-- ==== Sys2Proof/Machine/Fabric.lean ====
section
/-! DEFINITION. The fabric's events: egress buffers, cell mirrors, requests at their target and at their requester, combining, reduction lines, pull loads, page handovers and links (R115, R147, R174 to R204). -/

namespace Sys2Proof.Machine

namespace State

/-- The store of an egress entry that left for another module has failed: the scalar store's held trap, the halt of the slab move, or the
FAULT of the command that made it (R87, R182, R245, R439). -/
def failStore (s : State) (e : EgressEntry) (cause : BitVec 6) (info : Word) : State :=
  let va := match e.loc with | .remote _ _ a => fullVa a | .line _ _ a => fullVa a | _ => 0
  match e.src with
  | some (uid, ea, pc, nested) =>
    let p : Pending := { kind := .fabricStore, cause := cause, tval := ea, tvaddr := pc, tseq := 0, tblk := 0, nested := nested, xinfo := some info }
    match s.tidOf uid with
    | some tid => s.raiseHeld tid p
    | none => s.mapSaved uid (fun x => { x with ct := { x.ct with pending := x.ct.pending ++ [p] } })
  | none =>
    let hit := fun (c : Cmd) => e.owners.getLast? = some c.id && c.result.all (fun r => bits r.word 63 56 = 0)
    let f := fun (s : State) (q : Nat) => (s.cmds q).foldl (fun (s : State) c =>
      if hit c then
        match (if decide (64 ≤ q) && decide (q < 68) then (s.die (q - 64)).moves.find? (fun m => m.cmd = c.id) else none) with
        | some m => (s.haltMove (q - 64) m c va info).retryWaiting
        | none =>
          let (n, s) := s.draw ((c.result.elim 0 (fun r => bits r.word 47 0)) + 1)
          s.setCmd q (c.fault n va info)
      else s) s
    (List.range 69).foldl f s

/-- Takes the egress entry out that a request was sent for. -/
def retireEgress (s : State) (i : Nat) (failed : Option (BitVec 6 × Word)) : State :=
  [0, 1, 2, 3, 4].foldl (fun s d =>
    match (s.die d).egress.find? (fun e => e.req = some i) with
    | none => s
    | some e =>
      let s := (s.setDie d { s.die d with egress := (s.die d).egress.filter (fun x => x.id ≠ e.id) }).dropRequest i
      match failed with
      | some (c, x) => s.failStore e c x
      | none => s) s

/-- Somebody still waits for a request's end. -/
def owned (s : State) (r : FabReq) : Bool :=
  (s.tidOf r.uid).isSome || s.gangs.any (fun g => g.2.saved.any (fun x => x.2.ct.uid = r.uid))
  || s.cores.any (fun c => c.2.copyQ.any (fun x => x.id = r.uid)) || s.dies.any (fun d => d.2.pageQ.any (fun x => x.id = r.uid))
  || s.hub.fcQ.any (fun x => x.id = r.uid) || s.hub.launches.any (fun l => l.req = some r.id)
  || (s.rec? r.uid).isSome || s.hub.slots.any (fun x => x.2.sent.contains r.id)
  || s.hub.hostHeld.any (fun h => h.req = some r.id) || s.hub.reqs.any (fun q => q.id = r.uid)

/-- The pull load of another module that this hub has served as request `i` is answered with what that has come to, if anything (R200, R201). -/
def answerPull (s : State) (i : Nat) : State :=
  match s.hub.pulls.find? (fun p => p.1 = i) with
  | none => s
  | some p =>
    let s := s.setHub { s.hub with pulls := s.hub.pulls.filter (· ≠ p) }
    match (s.request i).bind (fun r => r.reply) with
    | some r => s.answer p.2.1 p.2.2 r
    | none => s

/-- What follows at once when a request has ended; a host access that waited for it goes on, and those behind it (R153). -/
def requestEnded (s : State) (i : Nat) (failed : Option (BitVec 6 × Word)) : State :=
  let s := ((s.retireEgress i failed).notifyRounds).answerPull i
  let s := s.setHub { s.hub with reqs := s.hub.reqs.filter (fun q => q.uid ≠ i) }
  let s := if s.hub.hostHeld.any (fun h => h.req = some i) then s.retryHost else s
  match s.request i with
  | some r => if s.owned r then s else s.dropRequest i
  | none => s

/-- A reply reaches its request (R181). -/
def endRequest (s : State) (i : Nat) (r : FabricReply) : State :=
  (s.reply i r).requestEnded i (match r with
    | .refused _ c kind reason _ => some (refusalCause c, fabricInfo kind reason)
    | .done _ => none)

end State

/-- The elements of a request that carries stored bytes from an address on. -/
def storeElems (va : Nat) (data : List Byte) : List FabricElem :=
  if data.length ≤ 8 then [{ idx := 0, va := fullVa va, n := data.length, data := wordOf data, cmp := 0 }]
  else (List.range ((data.length + 7) / 8)).map (fun i =>
    { idx := i, va := fullVa (va + 8 * i), n := min 8 (data.length - 8 * i), data := wordOf ((data.drop (8 * i)).take 8), cmp := 0 })

/-- A store leaves a die's egress buffer: it performs at its home, or its request is sent and the entry stays until the request's
end (R115, R129, R182). A contribution carries the identity in the bytes it does not write (R194). -/
def execEgressStorePerform (die entry : Nat) (s : State) : Result :=
  match (s.die die).egress[entry]? with
  | none => done s
  | some e =>
    if !s.powered die || !State.egressFirst (s.die die).egress entry || e.req.isSome then done s
    else
      let uid := match e.src with
        | some (u, _) => u
        | none => (e.owners.getLast?).getD 0
      let sent := fun (i : Nat) (s : State) =>
        let d := s.die die
        done (s.setDie die { d with egress := d.egress.map (fun x => if x.id = e.id then { x with req := some i } else x) })
      match e.loc with
      | .remote m _ va =>
        let (i, s) := s.sendRequest e.vi uid (64 * die) m .store (storeElems va e.data) false true false 0
        sent i s
      | .line h _ va =>
        let (i, s) := s.sendRequest e.vi uid (64 * die) h.node .store (lineElems h.op (storeElems va e.data)) false true false 0
        sent i (s.contributes i h)
      | _ =>
        let s := s.setDie die { s.die die with egress := (s.die die).egress.filter (fun x => x.id ≠ e.id) }
        done (s.perform e.key e.loc e.data e.who)

/-- A mirror applies the oldest update of a cell that it has yet to apply (R147). -/
def execSyncMirrorUpdate (die cell : Nat) (s : State) : Result :=
  let d := s.die die
  match d.updates.find? (fun u => u.1 = cell) with
  | none => done s
  | some u => done (s.setDie die { d with updates := d.updates.erase u, mirrors := Tab.write 0 cell u.2 d.mirrors })

/-- A request arrives at this module from another (R175). -/
def execFabricTargetRequest (r : FabricArrival) (s : State) : Result := if r.src = s.modnum then done s else done (s.arrive r)

/-- The requests of this module that an identity stands for: itself, or the members combined under it (R188, R189). -/
def membersOf (records : List Decombine) (i : Nat) : Nat → List Nat
  | 0 => [i]
  | n + 1 => match records.find? (fun r => r.combined = i) with
    | some r => membersOf records r.first n ++ membersOf records r.second n
    | none => [i]

namespace State

/-- The requests of this module that an identity stands for. -/
def leavesOf (s : State) (i : Nat) : List Nat := membersOf s.hub.records i (s.hub.records.length + 1)

/-- A request still waits in an egress port, or stands combined under another (R187, R189). -/
def inEgress (s : State) (i : Nat) : Bool :=
  s.hub.waiting.any (fun w => w.id = i) || s.hub.records.any (fun d => d.first = i || d.second = i)

/-- A notice restarts the timer of its request, or of every member combined under it (R181). -/
def restartTimers (s : State) (i : Nat) : State :=
  let ids := s.leavesOf i
  s.setHub { s.hub with reqs := s.hub.reqs.map (fun r =>
    if ids.contains r.id && r.reply.isNone && !r.expired then { r with deadline := (s.die (r.tid / 64)).ageclk + r.tmo } else r) }

/-- Part of a request of this module to itself has gone on to the new home of a page (R202, R204). -/
def wentOn (s : State) (i : Nat) : Bool := s.hub.outbox.any (fun a => a.src = s.modnum && a.id = i)

/-- An identity is a request of this module to itself, which its hub answers (R200, R204). -/
def toSelf (s : State) (i : Nat) : Bool := (s.leavesOf i).any (fun j => (s.request j).any (fun q => q.module = s.modnum))
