-- ==== Sys2Proof/Certificates/Slice0/Obligations.lean ====
section
/-! DEFINITION. The statements about the model, each with the rules of spec/ or the sections it rests on. -/

open Sys2Proof
open Sys2Proof.Machine

/-- Every register operation answers the state in which gd holds the operation's result on the sources as they stood (also where gd is a source), g0 discards it, every other register keeps its value, the pc moves on by 4 and nothing else in the module changes; products are stated as bits of the 128-bit product, CLZ by the position of the highest one bit, POPC as the number of one bits. The immediate operations, LIMC and ADDPC complete in every state with the result the tables give: ADDI, SLTI and SLTNI sign-extend the immediate and ANDI, ORI and XORI zero-extend it, the shifts take a 6-bit count, LIMC replaces the 16 bits of its chunk and keeps the other 48 of gd (bit by bit), and ADDPC adds the sign-extended immediate times 4 to the pc; no other register and nothing else changes. -/
def Obligations.RegisterOperations : Prop :=
  (∀ (s : State) (d a b : Reg),
    let x := s.reg s.cur a
    let y := s.reg s.cur b
    let Gives := fun (i : Instr) (v : Word) => ∃ t, exec i s = .next t ∧ Wrote s t s.cur d v ((s.thread s.cur).pc + 4)
    Gives (.add d a b) (x + y) ∧ Gives (.sub d a b) (x - y)
    ∧ Gives (.and d a b) (x &&& y) ∧ Gives (.or d a b) (x ||| y) ∧ Gives (.xor d a b) (x ^^^ y)
    ∧ Gives (.shl d a b) (x <<< (y.toNat % 64)) ∧ Gives (.shr d a b) (x >>> (y.toNat % 64))
    ∧ Gives (.sra d a b) (x.sshiftRight (y.toNat % 64))
    ∧ Gives (.mul d a b) ((x.setWidth 128 * y.setWidth 128).extractLsb' 0 64)
    ∧ Gives (.mulh d a b) ((x.signExtend 128 * y.signExtend 128).extractLsb' 64 64)
    ∧ Gives (.mulhn d a b) ((x.setWidth 128 * y.setWidth 128).extractLsb' 64 64)
    ∧ Gives (.div d a b) (if y = 0 then 0xFFFFFFFFFFFFFFFF else x.sdiv y) ∧ Gives (.rem d a b) (x.srem y)
    ∧ Gives (.divn d a b) (if y = 0 then 0xFFFFFFFFFFFFFFFF else x / y) ∧ Gives (.remn d a b) (x % y)
    ∧ Gives (.slt d a b) (if x.toInt < y.toInt then 1 else 0) ∧ Gives (.sltn d a b) (if x.toNat < y.toNat then 1 else 0)
    ∧ Gives (.min d a b) (BitVec.ofInt 64 (Min.min x.toInt y.toInt)) ∧ Gives (.max d a b) (BitVec.ofInt 64 (Max.max x.toInt y.toInt))
    ∧ Gives (.minn d a b) (BitVec.ofNat 64 (Min.min x.toNat y.toNat)) ∧ Gives (.maxn d a b) (BitVec.ofNat 64 (Max.max x.toNat y.toNat))
    ∧ (∃ n, n ≤ 64 ∧ x.toNat < 2 ^ (64 - n) ∧ (n < 64 → 2 ^ (63 - n) ≤ x.toNat) ∧ Gives (.clz d a) (BitVec.ofNat 64 n))
    ∧ Gives (.popc d a) (BitVec.ofNat 64 ((List.range 64).filter x.getLsbD).length))
  ∧ (∀ (s : State) (d a : Reg) (i : BitVec 16) (n : BitVec 6) (c : BitVec 2),
    let x := s.reg s.cur a
    let pc := (s.thread s.cur).pc
    let Gives := fun (i : Instr) (v : Word) => ∃ t, exec i s = .next t ∧ Wrote s t s.cur d v (pc + 4)
    Gives (.addi d a i) (x + i.signExtend 64) ∧ Gives (.andi d a i) (x &&& i.setWidth 64)
    ∧ Gives (.ori d a i) (x ||| i.setWidth 64) ∧ Gives (.xori d a i) (x ^^^ i.setWidth 64)
    ∧ Gives (.shli d a n) (x <<< n.toNat) ∧ Gives (.shri d a n) (x >>> n.toNat) ∧ Gives (.srai d a n) (x.sshiftRight n.toNat)
    ∧ Gives (.slti d a i) (if x.toInt < i.toInt then 1 else 0)
    ∧ Gives (.sltni d a i) (if x.toNat < (i.signExtend 64).toNat then 1 else 0)
    ∧ Gives (.addpc d i) (BitVec.ofInt 64 (pc.toInt + i.toInt * 4))
    ∧ (∃ v : Word, Gives (.limc d c i) v
        ∧ ∀ k, k < 64 → v.getLsbD k = if k / 16 = c.toNat then i.getLsbD (k % 16) else (s.reg s.cur d).getLsbD k))

/-- DIV, DIVN, REM and REMN always complete, write gd and change nothing else but the pc; a zero divisor gives a quotient of all ones and the dividend as remainder; for −2^63 by −1 the quotient is −2^63 and the remainder 0; in every other case dividend = quotient × divisor + remainder exactly, the remainder is smaller in magnitude than the divisor, and the signed remainder has the sign of the dividend. -/
def Obligations.Divisions : Prop :=
  ∀ (s : State) (d a b : Reg),
    let x := s.reg s.cur a
    let y := s.reg s.cur b
    let Gives := fun (i : Instr) (v : Word) => ∃ t, exec i s = .next t ∧ Wrote s t s.cur d v ((s.thread s.cur).pc + 4)
    ∃ q r qn rn : Word,
      Gives (.div d a b) q ∧ Gives (.rem d a b) r ∧ Gives (.divn d a b) qn ∧ Gives (.remn d a b) rn
      ∧ (if y = 0 then q = 0xFFFFFFFFFFFFFFFF ∧ r = x ∧ qn = 0xFFFFFFFFFFFFFFFF ∧ rn = x
         else
           (if x.toInt = -(2 ^ 63) ∧ y.toInt = -1 then q = x ∧ r = 0
            else x.toInt = q.toInt * y.toInt + r.toInt ∧ r.toInt.natAbs < y.toInt.natAbs ∧ (0 ≤ x.toInt → 0 ≤ r.toInt) ∧ (x.toInt ≤ 0 → r.toInt ≤ 0))
           ∧ x.toNat = qn.toNat * y.toNat + rn.toNat ∧ rn.toNat < y.toNat)

/-- A branch continues at pc + sext(off16) × 4 when its condition on the two registers holds and at pc + 4 otherwise, and writes no register; JMP continues at pc + sext(off26) × 4, CALL does the same and sets g31 to pc + 4, and JMPR computes ga + sext(imm16) from the registers as they stood, sets gd to pc + 4 and continues there, aligned or not (a misaligned target is the next fetch's fault); nothing else changes and none of them traps. -/
def Obligations.BranchesAndJumps : Prop :=
  ∀ (s : State) (d a b : Reg) (i : BitVec 16) (j : BitVec 26),
    let x := s.reg s.cur a
    let y := s.reg s.cur b
    let pc := (s.thread s.cur).pc
    let goal := fun (k : Int) => BitVec.ofInt 64 (pc.toInt + k * 4)
    let Goes := fun (i : Instr) (d : Reg) (v pc' : Word) => ∃ t, exec i s = .next t ∧ Wrote s t s.cur d v pc'
    let Branches := fun (br : Instr) (taken : Prop) => (taken → Goes br 0 0 (goal i.toInt)) ∧ (¬ taken → Goes br 0 0 (pc + 4))
    Branches (.beq a b i) (x = y) ∧ Branches (.bne a b i) (x ≠ y)
    ∧ Branches (.blt a b i) (x.toInt < y.toInt) ∧ Branches (.bge a b i) (y.toInt ≤ x.toInt)
    ∧ Branches (.bltn a b i) (x.toNat < y.toNat) ∧ Branches (.bgen a b i) (y.toNat ≤ x.toNat)
    ∧ Goes (.jmp j) 0 0 (goal j.toInt) ∧ Goes (.call j) 31 (pc + 4) (goal j.toInt)
    ∧ Goes (.jmpr d a i) d (pc + 4) (x + i.signExtend 64)

/-- An LD of a thread that waits for nothing and has bound nothing ahead (R130), whose access passes every check of R35 and reaches a byte location of this module that holds no struck data, writes to gd the little-endian value of its n bytes as its die reads them, sign-extended for the codes .8i, .16i and .32i and zero-extended for the others, retires, and leaves every byte of memory, every cell, every other register and every other thread as they stood once the access had been translated; a load of a cell gives the mirror of the reader's die. -/
def Obligations.ScalarLoads : Prop :=
  ∀ (s s' : State) (g a : Reg) (c : BitVec 3) (p : BitVec 2) (o : BitVec 11) (l : Loc) (key : BitVec 256),
    let tid := s.cur
    let n := 2 ^ (c.toNat / 2)
    (s.thread tid).wait = .none → (s.thread tid).early = none → c ≠ 7 →
    Reaches ((s.orderScalar tid).forgetEarly tid) tid .read (n = 8) p (s.reg tid a + o.signExtend 64) n l key s' →
    s'.readsPoison (tid / 64) l n = false →
    ∃ t, Ends (.ld g a c p o) s t ∧ KeepsMemory s' t ∧ t.cells = s'.cells
      ∧ (∀ r, r ≠ g → t.reg tid r = s'.reg tid r) ∧ (∀ x, x ≠ tid → t.thread x = s'.thread x)
      ∧ (t.thread tid).pc = (s'.thread tid).pc + 4
      ∧ t.reg tid g = (if g = 0 then 0 else match l with
          | .cell d i => extendLoad c (s'.mirror (tid / 64) d i)
          | _ => let v := leNat (s'.loadBytes (tid / 64) key l n)
                 if c = 0 ∨ c = 2 ∨ c = 4 then BitVec.ofInt 64 (if v < 2 ^ (8 * n - 1) then v else v - 2 ^ (8 * n)) else BitVec.ofNat 64 v)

□ □ □ □ □ □ □

TASK - Send back exactly the lines of the listing above starting at the one with "r.combined = i) with" and ending at the one with "s.hub.reqs.map (fun r =>", inclusive, and no others.

EXERCISE ANSWER -
  | n + 1 => match records.find? (fun r => r.combined = i) with
    | some r => membersOf records r.first n ++ membersOf records r.second n
    | none => [i]

namespace State

/-- The requests of this module that an identity stands for. -/
def leavesOf (s : State) (i : Nat) : List Nat := membersOf s.hub.records i (s.hub.records.length + 1)

/-- A request still waits in an egress port, or stands combined under another (R187, R189). -/
def inEgress (s : State) (i : Nat) : Bool :=
  s.hub.waiting.any (fun w => w.id = i) || s.hub.records.any (fun d => d.first = i || d.second = i)

/-- A notice restarts the timer of its request, or of every member combined under it (R181). -/
def restartTimers (s : State) (i : Nat) : State :=
  let ids := s.leavesOf i
  s.setHub { s.hub with reqs := s.hub.reqs.map (fun r =>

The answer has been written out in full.